We evaluated codon bias for each gene in all genomes with the ENC' statistic[49]. We conferred preferred, unpreferred, and equal status on each gene after the method of Sharp and Lloyd [50], using genes that scored below the 10th percentile and above the 90th percentile of codon bias as 'highly' and 'lowly' biased gene sets for evaluation of relative codon usage. A heterogeneity chi square test (χ2 highly biased + χ2 lowly biased – χ2 pooled) was used to identify divergent codon usage patterns between the two gene sets. Codons exhibiting heterogeneity χ2 values greater than 7.88 (p < 0.005) among the highly and lowly biased gene sets were assigned preferred or unpreferred status; less significant usage differences were interpreted as equal status. Codon usage preferences as determined by this method are nearly identical within the Cryptococcus, Drosophila, and Saccharomyces genera (Additional Files 1, 2, 3). We computed tallies for each subclass of synonymous site in each gene as described in Bauer DuMont et al. [16], using an empirical substitution rate matrix derived from substitutions observed among orthologous 5' leader and 3' trailer sequences (Additional File 9). The Drosophila empirical rate matrix we derived using this method is very similar to that reported by Petrov and Hartl [51]. Ancestral codon states for synonymous differences observed were inferred using a maximum likelihood approach implemented in the codeml program of PAML 3.14[52]. The codon with the highest posterior probability under the marginal reconstruction approach was assumed ancestral.

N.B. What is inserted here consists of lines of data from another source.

-- ==== Sys2Proof/Machine/Settle.lean ====
section
/-! DEFINITION. What ends a wait: opening a plate once earlier accesses are done (R176, R187, R209), and re-examining a PARKED or WAITING
thread after a completion (R65, R67, R74, R92, R116, R120, R260). -/

namespace Sys2Proof.Machine

/-- Bellows refuses the work class of a group: parked, or the purse below the class's energy per plate (R209, R389). -/
def State.refusesGroup (s : State) (g : BitVec 4) : Bool :=
  let c := s.workClass g
  decide (2 ≤ c) && decide (s.rfield .bwCtrl 0 1 = 1) &&
    (decide (s.rfield .plan (8 + (c - 2)) 1 = 1) || decide (Map.get 0 s.bellows.purses g.toNat < Map.get 0 s.bellows.epp c))

/-- The abort target of a PBEGIN at PCC (R186). -/
def abortTarget (pcc : Cap) (off : BitVec 14) : Cap := pcc.moveCursor (pcc.ea (4 * off.toInt))

/-- The plate record that an outermost PBEGIN opens (R187, R214). -/
def Thread.openedPlate (th : Thread) (rd : Reg) (off : BitVec 14) (defer : Bool) : Plate :=
  { Plate.reset with phase := .live, pdepth := 1, rd := rd, target := abortTarget th.pcc off, defer := defer, rsDepth := th.rstack.length,
                     wasDefer := defer, group := th.tgrp, abortPc := th.plate.abortPc, lastCsn := th.plate.lastCsn }

/-- The plate record after a refused PBEGIN: cause ENERGY, RETRY 1, ADEPTH 0 (R205, R214). -/
def Thread.refusedPlate (th : Thread) (defer : Bool) : Plate :=
  { th.plate with code := 0, shared := false, wasDefer := defer, retry := true, adepth := 0, cause := 9 }

/-- An outermost PBEGIN once every earlier access has completed (R187): the thread has moved past it, or to the abort target. -/
def State.openPlate (s : State) (t : Tid) (rd : Reg) (off : BitVec 14) (defer : Bool) : State :=
  let th := s.thr t
  if s.refusesGroup th.tgrp then
    let p := th.refusedPlate defer
    s.setThr t { (th.wrInt rd (p.status 0)) with plate := p, pcc := abortTarget th.pcc off }
  else s.setThr t (Thread.advance { (th.wrInt rd 0) with plate := th.openedPlate rd off defer } 4)

/-- All earlier accesses of the thread are done (R176, R187). -/
def Thread.quiet (th : Thread) : Bool := !th.loadsOut && th.stores.isEmpty

/-- The thread is READY at an instruction boundary (R65). -/
def State.readyAt (s : State) (t : Tid) : State := (s.makeReady t).boundary t

/-- The tiles and clusters that acknowledge a broadcast (R260). A tile in RETENTION or OFF acknowledges at once (R258). -/
def invalTiles (s : State) : List Nat :=
  (List.range 64).filter (fun n => !(decide (s.power n = .retention) || decide (s.power n = .off)))

/-- The broadcast of INVAL.V starts (R260). -/
def State.startInval (s : State) (t : Tid) (op : Word) : State :=
  let s := { s with invals := s.invals ++ [Inval.mk [] t op (invalTiles s) (List.range 16)] }
  s.modThr t (fun th => { th with st := .waiting .inval })

/-- SYNC.I discards what thread t has fetched: it fetches the lines of the L1 instruction cache again, the tile's other threads do not (R116, R183). -/
def State.dropFetched (s : State) (t : Tid) : State := s.modThr t (fun th => { th with refetch := (s.tile (tileOf t)).l1i.map (·.1) })

/-- A PCOMMIT of a plate that takes no CSN (R187, R192): rd is the highest CSN assigned so far. -/
def State.commitEmpty (s : State) (t : Tid) (rd : Reg) : State :=
  let s := s.chargePlate t true 0
  let csn := s.nextCsn - 1
  s.modThr t (fun th => { th.wrInt rd (BitVec.ofNat 64 csn) with plate := th.plate.ended csn })

/-- Re-examines a thread after one of its results or stores completed. -/
def State.settle (s : State) (t : Tid) : State :=
  let th := s.thr t
  match th.st with
  | .parked (.result l) => if l.any (fun k => th.outs.any (fun o => decide (o.stamp = k))) then s else s.readyAt t
  | .waiting .entry =>
    match th.entry with
    | some e => if th.outs.isEmpty then s.enter t e else s
    | none => s
  | .waiting (.fence m) => if th.fenceHolds m then s else s.complete t
  | .waiting .sync => if th.outs.isEmpty then (s.modThr t Thread.applySync).complete t else s
  | .waiting .syncI => if !th.storesOut then (s.dropFetched t).complete t else s
  | .waiting .texit => if th.outs.isEmpty then endClaims (s.modThr t Thread.emptied) t else s
  | .waiting (.invalStores op) => if !th.storesOut then s.startInval t op else s
  | .waiting .interrupt => if th.outs.isEmpty && (s.dueVector t).isNone then s.readyAt t else s
  | .waiting .pcommit =>
    if decide (th.plate.phase = .committing) && !th.plate.takesCsn && !th.loadsOut && s.emptyCommits then (s.commitEmpty t th.plate.commitRd).complete t else s
  | .waiting (.pbegin rd off defer) => if th.quiet then (s.openPlate t rd off defer).readyAt t else s
  | _ => s

/-- Re-examines every listed thread, after a publishing. -/
def State.settleAll (s : State) : State := s.threadList.foldl (fun s n => s.settle (BitVec.ofNat 9 n)) s

end Sys2Proof.Machine
end

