-- ==== Sys2Proof/Machine/PlateInsn.lean ====
section
/-! DEFINITION. The plate instructions and the commit sequencer's steps (R185 to R192, R198, R207, R208, R213). -/

namespace Sys2Proof.Machine

/-- The body of PBEGIN and PBEGIN.DEFER (R187): inner, at once; outermost, once every earlier access is done. -/
def pbeginBody (t : Tid) (rd : Reg) (off : BitVec 14) (defer : Bool) (s : State) : Act :=
  let th := s.thr t
  if th.plate.pdepth = 7 then .abort s { cause := 5 }
  else if th.plate.pdepth ≠ 0 then
    .done (s.modThr t (fun th => { th.wrInt rd 0 with plate := { th.plate with pdepth := th.plate.pdepth + 1 } }))
  else if th.quiet then .jump (s.openPlate t rd off defer)
  else .wait s (.pbegin rd off defer)
/-- PBEGIN (R187). -/
def execPbegin (t : Tid) (rd : Reg) (off : BitVec 14) (s : State) : Result State :=
  .next (issue s t { dests := [rd] } (pbeginBody t rd off false))
/-- PBEGIN.DEFER (R187). -/
def execPbeginDefer (t : Tid) (rd : Reg) (off : BitVec 14) (s : State) : Result State :=
  .next (issue s t { dests := [rd] } (pbeginBody t rd off true))

/-- The body of PCOMMIT (R187): an outermost one enters COMMITTING, but for a plate that takes no CSN and has no load outstanding, whose commit
point is at once (R192), unless commits are stopped (R236). -/
def pcommitBody (t : Tid) (rd : Reg) (s : State) : Act :=
  let th := s.thr t
  if th.plate.pdepth = 0 then .raise s plateIllegal
  else if 1 < th.plate.pdepth then
    .done (s.modThr t (fun th => { th.wrInt rd 0 with plate := { th.plate with pdepth := th.plate.pdepth - 1 } }))
  else if !th.plate.takesCsn && !th.loadsOut && s.emptyCommits then .done (s.commitEmpty t rd)
  else .wait (s.modThr t (fun th => { th with plate := { th.plate with phase := .committing, commitRd := rd } })) .pcommit
/-- PCOMMIT (R187). -/
def execPcommit (t : Tid) (rd : Reg) (s : State) : Result State := .next (issue s t { dests := [rd] } (pcommitBody t rd))

/-- The body of PABORT (R187). -/
def pabortBody (t : Tid) (code : BitVec 8) (s : State) : Act :=
  if (s.plate t).pdepth = 0 then .raise s plateIllegal else .abort s { cause := 1, code := code.toNat }
/-- PABORT (R187). -/
def execPabort (t : Tid) (code : BitVec 8) (s : State) : Result State := .next (issue s t {} (pabortBody t code))

/-- The word that a selector of PSTAT names (R213). -/
def State.pstat (s : State) (t : Tid) (sel : BitVec 2) : Word :=
  let p := s.plate t
  match sel.toNat with
  | 0 => p.status p.pdepth
  | 1 => p.abortPc.setWidth 64
  | 2 => BitVec.ofNat 64 p.lastCsn
  | _ => s.rget .durableCsn
/-- The body of PSTAT (R213). -/
def pstatBody (t : Tid) (rd : Reg) (sel : BitVec 2) (s : State) : Act :=
  let v := s.pstat t sel
  .done (s.modThr t (fun th => th.wrInt rd v))
/-- PSTAT (R213). -/
def execPstat (t : Tid) (rd : Reg) (sel : BitVec 2) (s : State) : Result State := .next (issue s t { dests := [rd] } (pstatBody t rd sel))

/-- A commit request may be sent: the plate is COMMITTING, takes a CSN, its loads are done, and it is not queued yet (R187, R198). -/
def State.mayRequest (s : State) (t : Tid) : Bool :=
  let th := s.thr t
  decide (th.plate.phase = .committing) && th.plate.takesCsn && !th.loadsOut && !(s.etch.queue.any (fun r => decide (r.who = .thread t)))

/-- COMMIT_REQUEST: the request arrives at the sequencer (R198). -/
def execCommitRequest (t : Tid) (s : State) : Result State :=
  if s.mayRequest t then
    .next { s with etch := { s.etch with queue := s.etch.queue ++ [{ who := .thread t, journalled := s.isJournalled (s.plate t) }] } }
  else .next s

/-- COMMIT_POINT: the sequencer takes t's request, when it is the one that goes next (R198, R208). -/
def execCommitPoint (t : Tid) (s : State) : Result State :=
  if s.sequencerRuns && decide (nextRequest s false s.etch.queue = some (.thread t)) then .next (s.commitPoint t).after else .next s

/-- A request waits for journal space or behind one that does (R208). -/
def State.waitsForSpace (s : State) (t : Tid) : Bool :=
  s.etch.queue.any (fun r => decide (r.who = .thread t) && r.journalled) &&
    !(decide (((s.etch.queue.filter (·.journalled)).head?).map (·.who) = some (.thread t)) && s.recordFits (s.plate t).recordLen)

/-- JOURNAL_WAIT_EXPIRY: the plate aborts with JOURNAL_FULL, and event 0x0601 names the thread and TAIL_BYTES (R208, R245). A record that fits in
the last tick goes on to its commit point. -/
def execJournalWaitExpiry (t : Tid) (s : State) : Result State :=
  if s.waitsForSpace t && !s.pfail then
    let s := s.abortPlate t .journalFull
    let s := (s.setEtchBit 3 true).event 0x0601 4 0 [(2, t.toNat), (8, (s.rget .tailBytes).toNat)]
    .next (s.boundary t)
  else .next s

/-- DEFER_LIMIT_EXPIRY: a plate of PBEGIN.DEFER that is still LIVE or COMMITTING aborts with INTERRUPT while a vector is due (R207). -/
def execDeferLimitExpiry (t : Tid) (s : State) : Result State :=
  let p := s.plate t
  if p.abortable && p.defer && !(s.dueVectors t).isEmpty then .next ((s.abortPlate t .interrupt).boundary t) else .next s

end Sys2Proof.Machine
end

To avoid ambiguity, only synonymous codons differing by a single base change between their ancestral and derived states were utilized, and orthologous codons exhibiting signs of nonsynonymous change in any lineage were discarded.

We identified Kp/Ku ratios significantly less than one using a 1-tailed Fisher's exact test (FET). We performed false discovery rate analysis [21] on the FET p value distribution using the QVALUE software package[53]. This software uses a density histogram of p values to calculate the incidence of false positive results for p values less than or equal to a given value.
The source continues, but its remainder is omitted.